§ Task prompt:
Please reproduce the following records exactly, with nothing omitted.

§ Data:
/-- In a sound table a byte is that of the image of the region around it, zero where that has none (R223, R224). -/
theorem read_romStorage {rs : List Region} {r : Region} {a : Word} (hwf : ∀ q ∈ rs, q.wf = true)
    (hd : disjointRegions rs = true) (hr : r ∈ rs) (ha : r.contains a = true) :
    Memory.read (romStorage rs) a.toNat =
      (r.image.getD []).getD (a.toNat - r.base.toNat) Memory.unlisted := by
  induction rs with
  | nil => cases hr
  | cons q rs ih =>
    rw [List.forall_mem_cons] at hwf
    simp only [disjointRegions, Bool.and_eq_true, List.all_eq_true] at hd
    rcases List.mem_cons.1 hr with rfl | hr
    · exact read_romStorage_cons_inside hwf.1 ha
        (read_romStorage_unmapped hwf.2 fun q hq => disjoint_not_both (hd.1 q hq) ha)
    · have hq : q.contains a = false := disjoint_not_both (region_disjoint_comm q r ▸ hd.1 r hr) ha
      rw [read_romStorage_cons_outside hwf.1 hq, ih hwf.2 hd.2 hr]

/-! ### The state after power-up -/

/-- A byte of a region after power-up (R223, R224). -/
theorem memRead_boot_byte {c : Config} {r : Region} {a : Word} (hwf : c.wf = true) (hr : r ∈ c.regions)
    (ha : r.contains a = true) :
    memRead (State.boot c) a .byte =
      .ok (((r.image.getD []).getD (a.toNat - r.base.toNat) Memory.unlisted).zeroExtend 32) := by
  obtain ⟨hregions, hdisjoint, -⟩ := (config_wf_iff c).1 hwf
  rw [memRead_byte (s := State.boot c) (regionAt_of_config_wf hwf hr ha), State.boot,
    read_romStorage hregions hdisjoint hr ha]

/-- EXEC_REGION of a sound configuration names a region, and its base is the reset pc (R221). -/
theorem resetPc_eq_base {c : Config} (hwf : c.wf = true) :
    ∃ r, c.regions[c.execIndex]? = some r ∧ c.resetPc = r.base := by
  obtain ⟨-, -, hexec⟩ := (config_wf_iff c).1 hwf
  have hr := List.getElem?_eq_getElem hexec
  exact ⟨_, hr, by rw [Config.resetPc, hr]⟩

/-- Settles O51: the pc from the configuration check, the zero bytes because a read-write region has no image. -/
theorem powerUpSetsThePcAndClearsRam : Obligations.PowerUpSetsThePcAndClearsRam := by
  refine ⟨fun c t h => ?_, State.reset, reset_eq_boot ▸ rfl, rfl⟩
  obtain ⟨hwf, rfl⟩ := powerUp_next h
  refine ⟨?_, fun r hr hrw a hlo hhi => ?_⟩
  · obtain ⟨r, hexec, hpc⟩ := resetPc_eq_base hwf
    have hboot : (State.boot c).pc = r.base := hpc
    exact ⟨r, hexec, hboot, by rw [fetch, hboot]⟩
  · obtain ⟨hregions, -, -⟩ := (config_wf_iff c).1 hwf
    rw [memRead_boot_byte hwf hr ((contains_iff r a).2 ⟨hlo, hhi⟩), image_none_of_rw (hregions r hr) hrw]
    rfl

end Sys2Proof.Machine
end


namespace Sys2Proof

/-! ## The decoder

The encoder and the decoder undo each other (R81): a word is put together again from the fields that the decoder reads,
and the decoder reads back the fields that the encoder wrote. With that, the rows of the opcode map are the words of
their instructions. -/

/-! ### The bytes of a word -/

/-- The bytes of a word, put together again, are the word (R61). -/
theorem wordOfBytes_bytesOfWord (w : Word) :
    wordOfBytes (w.extractLsb' 0 8) (w.extractLsb' 8 8) (w.extractLsb' 16 8) (w.extractLsb' 24 8) = w := by
  apply BitVec.eq_of_getLsbD_eq
  intro k hk
  unfold wordOfBytes
  change BitVec.getLsbD (w := 8 + 8 + 8 + 8) (_ ++ _ ++ _ ++ _) k = _
  simp only [BitVec.getLsbD_append, BitVec.getLsbD_extractLsb']
  grind

/-- Decoding the bytes of a word is decoding the word. -/
theorem decodeBytes_bytesOfWord (w : Word) (rest : List Byte) :
    decodeBytes (bytesOfWord w ++ rest) = (decode w).map (fun i => (i, rest)) := by
  simp only [bytesOfWord, List.cons_append, List.nil_append, decodeBytes, wordOfBytes_bytesOfWord]

/-! ### What the checks of the immediates mean -/

theorem immIFits_iff (imm : Word) : immIFits imm = true ↔ (imm.extractLsb' 0 12).signExtend 32 = imm := by
  rw [immIFits, beq_iff_eq]

/-- An immediate without low bits is its high bits and 12 zeros. -/
theorem append_zeros_of_immUFits {imm : Word} (h : immUFits imm = true) :
    imm.extractLsb' 12 20 ++ 0#12 = imm := by
  rw [immUFits, beq_iff_eq] at h
  apply BitVec.eq_of_getLsbD_eq (w := 20 + 12)
  intro k hk
  rw [← h, BitVec.getLsbD_append, BitVec.getLsbD_extractLsb', BitVec.getLsbD_extractLsb']
  grind

theorem instr_wf_iff (i : Instr) :
    i.wf = true ↔ (∀ imm, i.immI? = some imm → immIFits imm = true) ∧
      (∀ imm, i.immU? = some imm → immUFits imm = true) := by
  simp only [Instr.wf, Bool.and_eq_true, Option.all_eq_true]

§ Final answer:
/-- In a sound table a byte is that of the image of the region around it, zero where that has none (R223, R224). -/
theorem read_romStorage {rs : List Region} {r : Region} {a : Word} (hwf : ∀ q ∈ rs, q.wf = true)
    (hd : disjointRegions rs = true) (hr : r ∈ rs) (ha : r.contains a = true) :
    Memory.read (romStorage rs) a.toNat =
      (r.image.getD []).getD (a.toNat - r.base.toNat) Memory.unlisted := by
  induction rs with
  | nil => cases hr
  | cons q rs ih =>
    rw [List.forall_mem_cons] at hwf
    simp only [disjointRegions, Bool.and_eq_true, List.all_eq_true] at hd
    rcases List.mem_cons.1 hr with rfl | hr
    · exact read_romStorage_cons_inside hwf.1 ha
        (read_romStorage_unmapped hwf.2 fun q hq => disjoint_not_both (hd.1 q hq) ha)
    · have hq : q.contains a = false := disjoint_not_both (region_disjoint_comm q r ▸ hd.1 r hr) ha
      rw [read_romStorage_cons_outside hwf.1 hq, ih hwf.2 hd.2 hr]

/-! ### The state after power-up -/

/-- A byte of a region after power-up (R223, R224). -/
theorem memRead_boot_byte {c : Config} {r : Region} {a : Word} (hwf : c.wf = true) (hr : r ∈ c.regions)
    (ha : r.contains a = true) :
    memRead (State.boot c) a .byte =
      .ok (((r.image.getD []).getD (a.toNat - r.base.toNat) Memory.unlisted).zeroExtend 32) := by
  obtain ⟨hregions, hdisjoint, -⟩ := (config_wf_iff c).1 hwf
  rw [memRead_byte (s := State.boot c) (regionAt_of_config_wf hwf hr ha), State.boot,
    read_romStorage hregions hdisjoint hr ha]

/-- EXEC_REGION of a sound configuration names a region, and its base is the reset pc (R221). -/
theorem resetPc_eq_base {c : Config} (hwf : c.wf = true) :
    ∃ r, c.regions[c.execIndex]? = some r ∧ c.resetPc = r.base := by
  obtain ⟨-, -, hexec⟩ := (config_wf_iff c).1 hwf
  have hr := List.getElem?_eq_getElem hexec
  exact ⟨_, hr, by rw [Config.resetPc, hr]⟩

/-- Settles O51: the pc from the configuration check, the zero bytes because a read-write region has no image. -/
theorem powerUpSetsThePcAndClearsRam : Obligations.PowerUpSetsThePcAndClearsRam := by
  refine ⟨fun c t h => ?_, State.reset, reset_eq_boot ▸ rfl, rfl⟩
  obtain ⟨hwf, rfl⟩ := powerUp_next h
  refine ⟨?_, fun r hr hrw a hlo hhi => ?_⟩
  · obtain ⟨r, hexec, hpc⟩ := resetPc_eq_base hwf
    have hboot : (State.boot c).pc = r.base := hpc
    exact ⟨r, hexec, hboot, by rw [fetch, hboot]⟩
  · obtain ⟨hregions, -, -⟩ := (config_wf_iff c).1 hwf
    rw [memRead_boot_byte hwf hr ((contains_iff r a).2 ⟨hlo, hhi⟩), image_none_of_rw (hregions r hr) hrw]
    rfl

end Sys2Proof.Machine
end


namespace Sys2Proof

/-! ## The decoder

The encoder and the decoder undo each other (R81): a word is put together again from the fields that the decoder reads,
and the decoder reads back the fields that the encoder wrote. With that, the rows of the opcode map are the words of
their instructions. -/

/-! ### The bytes of a word -/

/-- The bytes of a word, put together again, are the word (R61). -/
theorem wordOfBytes_bytesOfWord (w : Word) :
    wordOfBytes (w.extractLsb' 0 8) (w.extractLsb' 8 8) (w.extractLsb' 16 8) (w.extractLsb' 24 8) = w := by
  apply BitVec.eq_of_getLsbD_eq
  intro k hk
  unfold wordOfBytes
  change BitVec.getLsbD (w := 8 + 8 + 8 + 8) (_ ++ _ ++ _ ++ _) k = _
  simp only [BitVec.getLsbD_append, BitVec.getLsbD_extractLsb']
  grind

/-- Decoding the bytes of a word is decoding the word. -/
theorem decodeBytes_bytesOfWord (w : Word) (rest : List Byte) :
    decodeBytes (bytesOfWord w ++ rest) = (decode w).map (fun i => (i, rest)) := by
  simp only [bytesOfWord, List.cons_append, List.nil_append, decodeBytes, wordOfBytes_bytesOfWord]

/-! ### What the checks of the immediates mean -/

theorem immIFits_iff (imm : Word) : immIFits imm = true ↔ (imm.extractLsb' 0 12).signExtend 32 = imm := by
  rw [immIFits, beq_iff_eq]

/-- An immediate without low bits is its high bits and 12 zeros. -/
theorem append_zeros_of_immUFits {imm : Word} (h : immUFits imm = true) :
    imm.extractLsb' 12 20 ++ 0#12 = imm := by
  rw [immUFits, beq_iff_eq] at h
  apply BitVec.eq_of_getLsbD_eq (w := 20 + 12)
  intro k hk
  rw [← h, BitVec.getLsbD_append, BitVec.getLsbD_extractLsb', BitVec.getLsbD_extractLsb']
  grind

theorem instr_wf_iff (i : Instr) :
    i.wf = true ↔ (∀ imm, i.immI? = some imm → immIFits imm = true) ∧
      (∀ imm, i.immU? = some imm → immUFits imm = true) := by
  simp only [Instr.wf, Bool.and_eq_true, Option.all_eq_true]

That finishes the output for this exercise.